By Bishop Michael Curry and Bishop Anne Hodges-Copple
Special to the Observer

We should be proud that North Carolina has been a leader in the struggle against gun violence, that we love our neighbor enough to pass laws keeping guns out of the wrong hands, limiting the plague of violence on our streets. But now our good common-sense laws are under attack – and we have to defend them.

With all the talk in Washington these past few months about background checks for gun buyers, it sometimes gets lost in the shuffle that 16 states (along with the District of Columbia) already require all handgun buyers to pass checks before they can complete their sales. As leaders in the Episcopal Church in North Carolina, we’re proud to say that the Tar Heel State is among that group. In fact, the state has been requiring purchase permits for handguns since before the Brady Bill was passed in the 1990s. This means that people prohibited from buying handguns can’t buy them here because the sheriffs who issue permits screen them.

You can only imagine our alarm when the state Senate passed a bill that would remove this sensible permit requirement, effectively eliminating background checks for private handgun sales. This bill would actually reopen a “private sale” loophole that we already closed. With an estimated 40 percent of gun transfers nationally occurring between “private” parties not subject to a background check under federal law, this creates an incredibly dangerous situation.

If this bill were to become law, criminals and the dangerously mentally ill could find any seller who is not a licensed dealer, and buy a weapon – perhaps by answering one of thousands of North Carolina postings currently on Armslist.com advertising private handgun sales. There would be no purchase permit, no background check and no questions asked.

This is clearly a dangerous and careless bill. Voices from across the state have spoken in opposition to the legislation: The provision in the bill eliminating handgun purchase permits has been opposed by Attorney General Roy Cooper, the North Carolina Sheriffs’ Association, and the North Carolina Association of Chiefs of Police. Fourteen bipartisan mayors representing big cities and small towns alike have written to our state legislators and Gov. Pat McCrory to express strong opposition to the bill. (McCrory says he favors keeping the gun permitting process.)

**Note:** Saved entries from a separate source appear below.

/-- The course engine's own part of a course update (R52 to R74), and whether it made a rebase. The first update after a
thaw shows the new v and v_i, and integrates those held through the gap (R74). -/
def State.courseStep (s : State) : State × Bool :=
  let dt := s.now - s.course.updTick.toNat
  let held := s.course.v
  let s := (((s.encSettle 0).encSettle 1).modCourse Course.aged).poseLatch.judge.select
  let s := ((s.turnStep dt).speedStep dt).xchkStep.headStep dt
  let s := s.holdSpeeds
  let s := s.modCourse fun c =>
    { c with sRefQ24 := wrapI 72 (c.sRefQ24 + roundDiv ((if c.thawed then held else c.v) * dt * 16777216) ticksPerS) }
  let s := s.integrate dt
  let s := if s.course.speedSrc = 9 then s.modCourse fun c => { c with sRefQ24 := wrapI 72 (s.ringSRefNow * 16777216) }
    else s
  let (s, rebased) := s.rebaseStep
  let s := (s.modCourse Course.pushHist).overspeedStep
  (s.modCourse fun c => { c with updTick := s.tick.now, updAt := some s.now, thawed := false }, rebased)

/-- `COURSE_STATUS` (Table 03.8). -/
def State.courseStatus (s : State) : W32 :=
  let c := s.course
  let b (x : Bool) (k : Nat) : Nat := if x then 2 ^ k else 0
  let valid := (List.range 8).foldl (fun a k => a + b (s.isValid (k + 2)) k) 0
  BitVec.ofNat 32 (c.speedSrc + c.turnSrc * 16 + c.headSrc * 256 + b (c.speedSrc ≠ 0) 12 + b c.coasting 13
    + b c.dirUnknown 14 + b c.overspeed 15 + b (c.vBlend.isSome || c.wBlend.isSome) 16 + b c.rebasePend 17
    + valid * 16777216)

/-! ### Rebase and geometry commands (R55, R56) -/

/-- A write of `COURSE_REBASE` with its GO bit: discarded with event 0x0409 in FIELD and on a tributary (R55). -/
def State.rebaseWrite (s : State) (go : Bool) : State :=
  if s.mode.mode = .field || s.rv.role = .tributary then s.raise 0x0409 0
  else if go then s.modCourse fun c => { c with rebaseGo := true }
  else s

/-- COURSE_REBASE_GO: a write of 1 to GO (R55). -/
def execCourseRebaseGo (s : State) : Res := if s.clockOn then .next (s.rebaseWrite true) else .next s

/-- A write of `CH_GEOM_X` or `CH_GEOM_Y` (R56). -/
def State.geomWrite (s : State) (c : Ch) (isX : Bool) (v : W32) : State :=
  if s.mode.mode = .field then s.raise 0x0409 0
  else
    let new := clampI (-100000000) 100000000 v.toInt
    if isX then
      (s.modCh c fun h => { h with dX := h.dX + (new - s.chX c) }).setReg (R.CH_GEOM_X c) (BitVec.ofInt 32 new)
    else s.setReg (R.CH_GEOM_Y c) (BitVec.ofInt 32 new)

/-- CH_GEOM_WRITE (R56). -/
def execChGeomWrite (c : Ch) (isX : Bool) (v : W32) (s : State) : Res :=
  if s.clockOn then .next (s.geomWrite c isX v) else .next s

Months before we were aware of this legislation, the 197th Annual Convention of the Episcopal Diocese of North Carolina encouraged N.C. Episcopalians “to hold our leaders accountable for creating comprehensive public policies that address the causes and effects of gun violence, including stricter gun controls, enhanced enforcement of gun laws, and improved mental-health care services.” We are writing now to join that chorus. We stand strongest when we stand as a community. We cannot have such a laissez-faire attitude toward public safety that we simply look the other way when convicted criminals look to get armed.

Too much of the daily work of leaders of all faiths and denominations across North Carolina is helping grieving parishioners cope with loss in the wake of gun violence, and too much of our daily work is presiding over funerals of young people shot to death with guns that made their way into the wrong hands.

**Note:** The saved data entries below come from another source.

-- ==== Sys2Proof/Machine/Stage.lean ====
section
/-! DEFINITION. The power stages (05_channel_power_stage.md): topology, ratings, output precedence, the converters and
their FIFOs, update points, limits, and leg faults. -/

namespace Sys2Proof.Machine

/-! ### Topology (R109, R110) -/

/-- TOPO codes of Table 05.6. -/
def topoBRIDGE : Nat := 1
/-- GANG2. -/
def topoGANG2 : Nat := 2
/-- GANG4. -/
def topoGANG4 : Nat := 3

/-- The TOPO value stored in a channel's own register. -/
def State.ownTopo (s : State) (c : Ch) : Nat := s.get (R.CH_STAGE_CFG_TOPO c)

/-- The first channel of the channel's block of four. -/
def quadOf (c : Ch) : Ch := ⟨4 * (c.val / 4), by omega⟩
/-- The even channel of the channel's pair. -/
def pairOf (c : Ch) : Ch := ⟨2 * (c.val / 2), by omega⟩

/-- The lead of the channel's group; the channel itself when it is single or leads (R109). -/
def State.leadOf (s : State) (c : Ch) : Ch :=
  if s.ownTopo (quadOf c) = topoGANG4 then quadOf c
  else if s.ownTopo (pairOf c) = topoBRIDGE || s.ownTopo (pairOf c) = topoGANG2 then pairOf c
  else c

/-- The topology that a channel's TOPO field reads: that of its lead (R109). -/
def State.topoOf (s : State) (c : Ch) : Nat := s.ownTopo (s.leadOf c)

/-- A follower of a full bridge or a member of a ganged group other than its lead. -/
def State.isMember (s : State) (c : Ch) : Bool := s.leadOf c != c

/-- `CH_STAGE_CFG.ROLE`: 0 single, 1 lead, 2 follower or member (Table 05.6). -/
def State.stageRole (s : State) (c : Ch) : Nat :=
  if s.isMember c then 2 else if s.topoOf c = 0 then 0 else 1

/-- A full-bridge lead. -/
def State.isBridgeLead (s : State) (c : Ch) : Bool := s.ownTopo c = topoBRIDGE && !s.isMember c

/-- A ganged group's topology. -/
def isGang (topo : Nat) : Bool := topo = topoGANG2 || topo = topoGANG4

/-- The channels of the group that `c` leads, the lead first. -/
def State.groupOf (s : State) (c : Ch) : List Ch :=
  let n := if s.topoOf c = topoGANG4 then 4 else if s.topoOf c = 0 then 1 else 2
  (List.range n).filterMap fun k => if h : c.val + k < 256 then some ⟨c.val + k, h⟩ else none

/-! ### Ratings and limits (R102, R114, R122, R123) -/

/-- Legs in service (R102). -/
def Stage.legs (g : Stage) : Nat := (if g.legA.inService then 1 else 0) + (if g.legB.inService then 1 else 0)

/-- A stuck leg, which turns the channel's other leg off (R133). -/
def Stage.stuck (g : Stage) : Bool := g.legA.stuck || g.legB.stuck

/-- A channel's own continuous rating in mA (Table 05.1). -/
def Stage.contMa (g : Stage) : Nat := match g.legs with | 0 => 0 | 1 => 2500 | _ => 4000
/-- A channel's own peak rating in mA (Table 05.1). -/
def Stage.peakMa (g : Stage) : Nat := match g.legs with | 0 => 0 | 1 => 8000 | _ => 12000

/-- A rating of the group that `c` leads: the lower of the two halves of a bridge, the sum of the members of a ganged
group (Table 05.1). -/
def State.rating (s : State) (c : Ch) (f : Stage → Nat) : Nat :=
  let l := (s.groupOf c).map fun m => f (s.ch m).stage
  if s.topoOf c = topoBRIDGE then l.foldl min (l.headD 0) else l.foldl (· + ·) 0

/-- Present continuous rating in mA. -/
def State.contRating (s : State) (c : Ch) : Nat := s.rating c Stage.contMa
/-- Present peak rating in mA; in limp the continuous rating takes its place (R252). -/
def State.peakRating (s : State) (c : Ch) : Nat := if (s.ch c).limp then s.contRating c else s.rating c Stage.peakMa

/-- The thermal index of a stage die (R382). -/
def dieIxOf (d : StageDie) : DieIx := ⟨2 + d.val, by omega⟩

/-- The channel or its group is in a pull-in guard (R329). -/
def State.inGuard (s : State) (c : Ch) : Bool := (s.ch (s.leadOf c)).guardUntil.isSome

/-- I_lim in mA: the lowest of PEAK_MA, the peak rating, and the continuous rating while the peak budget is exhausted
or thermal level 2 holds outside a pull-in guard (R122, Table 14.3). -/
def State.iLim (s : State) (c : Ch) : Nat :=
  let base := min (s.get (R.CH_ILIM_PEAK_MA c)) (s.peakRating c)
  let hot := 2 ≤ (s.die[dieIxOf (dieOf c)]).level.toNat && !s.inGuard c
  if (s.ch c).stage.peakExh || hot then min base (s.contRating c) else base

/-! ### Output precedence (Table 05.4) -/

/-- Rank 1: hardware shutdown of the die, or thermal level 3 (R386, R389). -/
def State.dieHot (s : State) (c : Ch) : Bool :=
  let d := s.die[dieIxOf (dieOf c)]
  d.shutAt.isSome || d.level = 3

/-- A channel without a leg in service, or a bridge that has lost a half, is lost (R102, R114). -/
def State.isLost (s : State) (c : Ch) : Bool :=
  if s.topoOf c = topoBRIDGE then (s.groupOf (s.leadOf c)).any fun m => (s.ch m).stage.legs = 0
  else (s.ch c).stage.legs = 0

/-- A channel in limp that its OFF bit holds in its safe state (R250). -/
def State.limpOff (s : State) (c : Ch) : Bool :=
  let l := s.leadOf c
  (s.ch l).limp && bits (s.get (R.TKO_LIMP_CFG_OFF (spireOf l))) (slotOf l).val 1 = 1

/-- Rank 3: Dome logic in reset, stage-link loss, the fault state, or the limp OFF bit (R14, R40, R250, Table 15.3). -/
def State.rankSafe (s : State) (c : Ch) : Bool :=
  !s.mode.domeRun || (s.ch c).stage.linkSafe || s.mode.fault || s.limpOff c

/-- The mode permits the channel's output (Table 02.1): FIELD, and SERVICE in a manual period. -/
def State.modeDrives (s : State) (c : Ch) : Bool :=
  match s.mode.mode with
  | .field => true
  | .service => (s.ch (s.leadOf c)).manual.isSome
  | _ => false

/-- The rank of Table 05.4 that sets the channel's output; 11 when none of the conditions holds. Outputs that the mode keeps off
(Table 02.1) stand with those that ENABLE keeps off, rank 6 (DEDUCED, assumption 73). -/
def State.outRank (s : State) (c : Ch) : Nat :=
  let l := s.leadOf c
  let g := (s.ch c).stage
  let gl := (s.ch l).stage
  if s.dieHot c then 1
  else if s.isLost c || g.stuck then 2
  else if s.rankSafe c then 3
  else if s.mode.frozen || gl.waitSample then 4
  else if s.mode.roadLock then 5
  else if !s.flag (R.CH_STAGE_CFG_ENABLE l) || !s.modeDrives c then 6
  else if gl.hiccupUntil.isSome then 7
  else if g.legs = 1 then 8
  else if gl.hsOff then 9
  else if gl.soft then 10
  else 11

/-- Output driven at rank 8 to 11 (Table 05.13). -/
def State.driven (s : State) (c : Ch) : Bool := 8 ≤ s.outRank c

/-- A set-up field as it acts in the present carrier period (R136). -/
def State.acting (s : State) (c : Ch) (f : Fld) : Nat :=
  match (s.ch c).stage.held.lookup f.addr with
  | some w => fieldOf w f
  | none => s.get f

/-- Carrier period P in ticks. -/
def State.pwmP (s : State) (c : Ch) : Nat := s.get (R.CH_PWM_PERIOD c)

/-- R107: an on-time below 80 steps is taken as 0, one above 8P - 80 as 8P. -/
def snapOn (p : Nat) (on : Int) : Int :=
  let m := on.natAbs
  if m < 80 then 0
  else if 8 * p < m + 80 then (if on < 0 then -(8 * p : Int) else 8 * p)
  else on

/-! ### What the switches do (R104, R107, R108, R112, R126, R127, Table 05.4) -/

/-- What the switches of a channel's legs in service do: all off, the low sides on, the carrier's edges, or the analog hold loop of
a freeze. Edges are steps of a carrier period that begins at its valley, step 0, and has its centre at step 4P; the low side
conducts between the two steps of `low`, which may reach into the period after. `cut` says that the limit has turned the high
side off for the rest of the period (R122). -/
inductive Drive where
  | off
  | low
  | pwm (hiOn hiOff : Int) (low : Option (Int × Int)) (cut : Bool)
  | hold (ref toff : Nat)
  deriving DecidableEq, Repr

/-- A half-bridge under its carrier (R107, R108): the turn-on edge of `rise` and the turn-off edge of `on`, both snapped to the
grid's ends. A high side that is off at the centre turns on there. The low side keeps DEADTIME from both edges, and stays off
where less than 80 steps remain. -/
def halfDrive (p dt rise on : Nat) (cut : Bool) : Drive :=
  if rise = 0 && on = 0 then .low
  else
    let c : Int := 4 * p
    let a : Int := if rise = 0 then c else c - ((rise + 1) / 2 : Nat)
    let b : Int := c + (on / 2 : Nat)
    let lo : Int := b + dt
    let hi : Int := 8 * p + a - dt
    .pwm a b (if 80 ≤ hi - lo then some (lo, hi) else none) cut

/-- The carrier's edges of a channel: a single channel or group member by its own on-time; of a bridge the half that the sign
names, while the low side of the other stays on (R112). -/
def State.carrierDrive (s : State) (c : Ch) : Drive :=
  let l := s.leadOf c
  let g := (s.ch c).stage
  let half := halfDrive (s.acting c (R.CH_PWM_PERIOD c)) (s.acting c (R.CH_PWM_DEADTIME c)) g.rise.natAbs g.on.natAbs
    (s.ch l).stage.hsOff
  if s.topoOf c = topoBRIDGE then
    let pos := decide (0 < g.on) || decide (g.on = 0 ∧ 0 < g.rise)
    let neg := decide (g.on < 0) || decide (g.on = 0 ∧ g.rise < 0)
    if (if c = l then pos else neg) then half else .low
  else half

/-- What sets a channel's output, by the highest row of Table 05.4 that holds: its safe state by the lead's SAFE (R126),
freeze-off or freeze-hold by the lead's FRZ against the channel's own current (R109, R127), or its carrier. -/
def State.output (s : State) (c : Ch) : Drive :=
  let l := s.leadOf c
  let g := (s.ch c).stage
  match s.outRank c with
  | 3 => if s.flag (R.CH_STAGE_CFG_SAFE l) && g.legs ≠ 0 then .low else .off
  | 4 =>
    if s.flag (R.CH_STAGE_CFG_FRZ l) && s.topoOf c ≠ topoBRIDGE && g.frzDesat.isNone && g.holdRef ≠ 0 then
      .hold g.holdRef (s.acting c (R.CH_FRZ_HOLD_TOFF c))
    else .off
  | 8 | 9 | 10 | 11 => s.carrierDrive c
  | _ => .off

/-- The output is in an on-time of its carrier. -/
def Drive.isPwm : Drive → Bool
  | .pwm .. => true
  | _ => false

/-! ### Events of the engine in control and the FIFOs (Table 06.5, R145) -/

/-- A WAIT event bit latched in an engine. -/
def State.latchEng (s : State) (e : Eng) (bit : Nat) : State :=
  s.modEng e fun x => { x with pend := x.pend ||| BitVec.ofNat 16 (2 ^ bit) }

/-- A WAIT event bit latched in the engine in control of a channel. -/
def State.latchCh (s : State) (c : Ch) (bit : Nat) : State :=
  match (s.ch c).ctl with
  | some e => if (s.ch c).takeover.isNone then s.latchEng e bit else s
  | none => s

/-- A result that found its FIFO full (R145): STRM_OVF and event 0x63, at most once per second per channel (R166). -/
def State.strmOverflow (s : State) (c : Ch) : State :=
  (s.putFlag (R.CH_ENG_STAT_STRM_OVF c) true).raiseLimited (chCode c 0x63) 0 (BitVec.ofNat 32 c.val) c.val

/-- ISTRM and SNSE latched in the engine that serves a channel while its FIFOs hold what Table 06.5 asks for. -/
def State.levelCh (s : State) (c : Ch) : State :=
  let s := if s.get (R.CH_ENG_CTRL_ISTRM_THR c) < (s.ch c).istrm.length then s.latchCh c 1 else s
  if (s.ch c).snse.isEmpty then s else s.latchCh c 2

We see too much bloodshed in our communities already – more than 2,000 of our friends and neighbors in North Carolina were shot to death from 2006 to 2010. We should not be eliminating our laws – we should be lifting each other up by strengthening them. We see this as living out the teaching of Jesus who taught us “you shall love your neighbor as yourself.”

Yes, background checks are common sense but it’s about more than that. It’s about being a good citizen, about caring enough for each other that we take a few extra steps to help save the lives of those around us.

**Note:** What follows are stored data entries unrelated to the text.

-- ==== Sys2Proof/Machine/Battery.lean ====
section
/-! DEFINITION. The pack switch, pack checks, the cells, the charger, bus-keep operation and the bus current budget
(12_battery_and_charger.md, R307 to R332), with the pack converter and its counters (R333, R334). Rows that report an
analog event of the pack or the charger act where the state that their rule names holds. -/

namespace Sys2Proof.Machine

/-! ### Pack and charger state -/

/-- TF above 9 V (Table 02.7). -/
def State.tfPresent (s : State) : Bool := s.mode.pins.tf
/-- `PACK_STAT.PACK`. -/
def State.packCode (s : State) : Nat := s.get R.PACK_STAT_PACK
/-- `PACK_STAT.BUSKEEP`. -/
def State.inBuskeep (s : State) : Bool := s.flag R.PACK_STAT_BUSKEEP
/-- `CHG_STAT.STATE`. -/
def State.chgState (s : State) : Nat := s.get R.CHG_STAT_STATE
/-- The Keep decides now: it runs and the module is not frozen. -/
def State.keepRuns (s : State) : Bool := s.mode.keep = .run && !s.mode.frozen
/-- Number of cells in use: `PACK_CFG.CELLS`, or N_det (Table 12.6). -/
def State.cellsUsed (s : State) : Nat := let n := s.get R.PACK_CFG_CELLS; if n = 0 then s.get R.PACK_STAT_CELLS_DET else n
/-- The cell voltages in use, mV. -/
def State.cellMv (s : State) : List Nat := (List.range (min 16 s.cellsUsed)).map fun k => s.get (R.CELL_V_MV k)
/-- V_p of the pack converter, mV. -/
def State.packMv (s : State) : Nat := s.regN R.PACK_V

/-- Level of the Turret die (Table 14.3). -/
def State.turretLevel (s : State) : Nat := (s.die[(1 : DieIx)]).level.toNat

/-- The charger's gates may be driven in a state (R315, R327, Table 14.3, Table 01.4): not with the over-voltage latch, not at level
2 of the Turret die or after its shutdown, and in the fault state only in bus-keep operation. -/
def State.gatesMay (s : State) (st : Nat) : Bool :=
  st ≠ 0 && !s.flag R.CHG_STAT_OV_LATCH && s.turretLevel < 2 && (s.die[(1 : DieIx)]).shutAt.isNone && (!s.mode.fault || st = 7)

/-- Charging is permitted, so that `CHG_N` is held low (R315). -/
def State.chargeMay (s : State) (st : Nat) : Bool := 1 ≤ st && st ≤ 4 && !s.flag R.CHG_STAT_OV_LATCH && !s.mode.fault

/-- FAST_MA in force: its minimum under the restrictive defaults (R47, R323). -/
def State.fastMa (s : State) : Nat := if s.mode.restricted then 1000 else s.get R.CHG_I_FAST_MA

/-- The time from which a condition has held without a break. -/
def sinceWhen (holds : Bool) (wall : Nat) (old : Option Nat) : Option Nat := if holds then some (old.getD wall) else none

/-- A condition has held for a time. -/
def heldFor (wall span : Nat) (t : Option Nat) : Bool := t.any fun t => t + span ≤ wall

/-- VBUS of a movement at a wall time: 1 mV every 100 ticks (R309, R325, R328). -/
def VRamp.mvAt (r : VRamp) (wall : Nat) : Nat :=
  let d := (wall - r.at_) / 100
  if r.start ≤ r.stop then min r.stop (r.start + d) else max r.stop (r.start - d)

We call on our state leaders to reject this mistaken bill. Don’t set a national example by responding to the tragic loss of life in Newtown with a law that would enable more dangerous people to threaten our communities.

The Right Reverend Michael Bruce Curry has been the Bishop of the Episcopal Diocese of North Carolina since 2000. The Right Reverend Anne Hodges-Copple was consecrated as the Bishop Suffragan of the Episcopal Diocese of North Carolina in June.